[Brief]
Give the number of lines in the entries that contain "absent". State only the count.

(Stored items from a collection)
/-! ### DECB, case by case -/

/-- The pre-checks of DECB and DECN (R78): a session with `bound = 0`, and for DECN an absent input
buffer, give ERROR with `consumed = 0` and no effect, as an invalid handle does. -/
def Obligations.DecodePreChecks : Prop :=
  ∀ (s : State) (h : Handle) (a : Ref) (n : Word) (b : Byte),
    ((validSession h s = none ∨ ∃ k, validSession h s = some k ∧ (s.session k).bound = false) →
      exec (.decb h b) s = .next { s with
        results := s.results ++ [⟨.ERROR, false, .IDLE, 0, 0, 0, 0, 0, 0⟩] }) ∧
    ((validSession h s = none ∨ (∃ k, validSession h s = some k ∧ (s.session k).bound = false) ∨
        a = .absent) →
      exec (.decn h a n) s = .next { s with
        results := s.results ++ [⟨.ERROR, false, .IDLE, 0, 0, 0, 0, 0, 0⟩] })

/-- IDLE: END opens a frame (R80); any other byte is discarded and nothing is written (R81). -/
def Obligations.DecbInIdle : Prop :=
  ∀ (s : State) (h : Handle) (k : Nat) (b : Byte), s.bindsSession h k →
    (s.session k).state = .IDLE →
    (b = s.params.markers.END →
      exec (.decb h b) s = .next { s with
        sess := s.sess.set k { s.session k with state := .ACTIVE, widx := 0 }
        results := s.results ++ [⟨.CONTINUE, false, .IDLE, 0, 0, 0, 0, 0, 0⟩] }) ∧
    (b ≠ s.params.markers.END →
      exec (.decb h b) s = .next { s with
        results := s.results ++ [⟨.CONTINUE, false, .IDLE, 0, 0, 0, 0, 0, 0⟩] })

/-- ACTIVE on END: an empty frame is silent and changes nothing (R82); otherwise the frame is
complete, `frame_len` and the record's `length` are the write index, and the session stays ACTIVE
with `widx = 0` (R83). -/
def Obligations.DecbFrameEnd : Prop :=
  ∀ (s : State) (h : Handle) (k : Nat), s.bindsSession h k → (s.session k).state = .ACTIVE →
    ((s.session k).widx = 0 →
      exec (.decb h s.params.markers.END) s = .next { s with
        results := s.results ++ [⟨.CONTINUE, false, .IDLE, 0, 0, 0, 0, 0, 0⟩] }) ∧
    ((s.session k).widx ≠ 0 →
      exec (.decb h s.params.markers.END) s = .next { s with
        sess := s.sess.set k { s.session k with frame_len := (s.session k).widx, widx := 0 }
        results := s.results ++
          [⟨.COMPLETE, false, .IDLE, (s.session k).widx, 0, 0, 0, 0, 0⟩] })

/-- ACTIVE on ESC: the session goes to ESCAPED, and no byte is written yet, whatever the write index
is (R84). -/
def Obligations.DecbEscapeIntroducer : Prop :=
  ∀ (s : State) (h : Handle) (k : Nat), s.params.markers.distinct = true →
    s.bindsSession h k → (s.session k).state = .ACTIVE →
    exec (.decb h s.params.markers.ESC) s = .next { s with
      sess := s.sess.set k { s.session k with state := .ESCAPED }
      results := s.results ++ [⟨.CONTINUE, false, .IDLE, 0, 0, 0, 0, 0, 0⟩] }

/-- ACTIVE on a literal: with `widx = cap` the frame overflows and is aborted (R85, R91); with
`widx < cap` the byte is stored at `out_base + widx` and `widx` advances (R86), or the store raises
`MemFault` and nothing has changed (R40). -/
def Obligations.DecbLiteral : Prop :=
  ∀ (s : State) (h : Handle) (k : Nat) (b : Byte), s.bindsSession h k →
    (s.session k).state = .ACTIVE → b ≠ s.params.markers.END → b ≠ s.params.markers.ESC →
    ((s.session k).widx = (s.session k).cap →
      exec (.decb h b) s = .next { s with
        sess := s.sess.set k { s.session k with state := .IDLE, widx := 0 }
        results := s.results ++ [⟨.OVERFLOW, false, .IDLE, 0, 0, 0, 0, 0, 0⟩] }) ∧
    ((s.session k).widx < (s.session k).cap →
      s.allows ((s.session k).out_base.toNat + (s.session k).widx.toNat) .W = true →
      exec (.decb h b) s = .next { s with
        mem := s.mem.write ((s.session k).out_base.toNat + (s.session k).widx.toNat) b
        sess := s.sess.set k { s.session k with widx := (s.session k).widx + 1 }
        results := s.results ++ [⟨.CONTINUE, false, .IDLE, 0, 0, 0, 0, 0, 0⟩] }) ∧
    ((s.session k).widx < (s.session k).cap →
      s.allows ((s.session k).out_base.toNat + (s.session k).widx.toNat) .W = false →
      exec (.decb h b) s =
        .fault (.memFault ((s.session k).out_base.toNat + (s.session k).widx.toNat) s))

[Result for this exercise]
2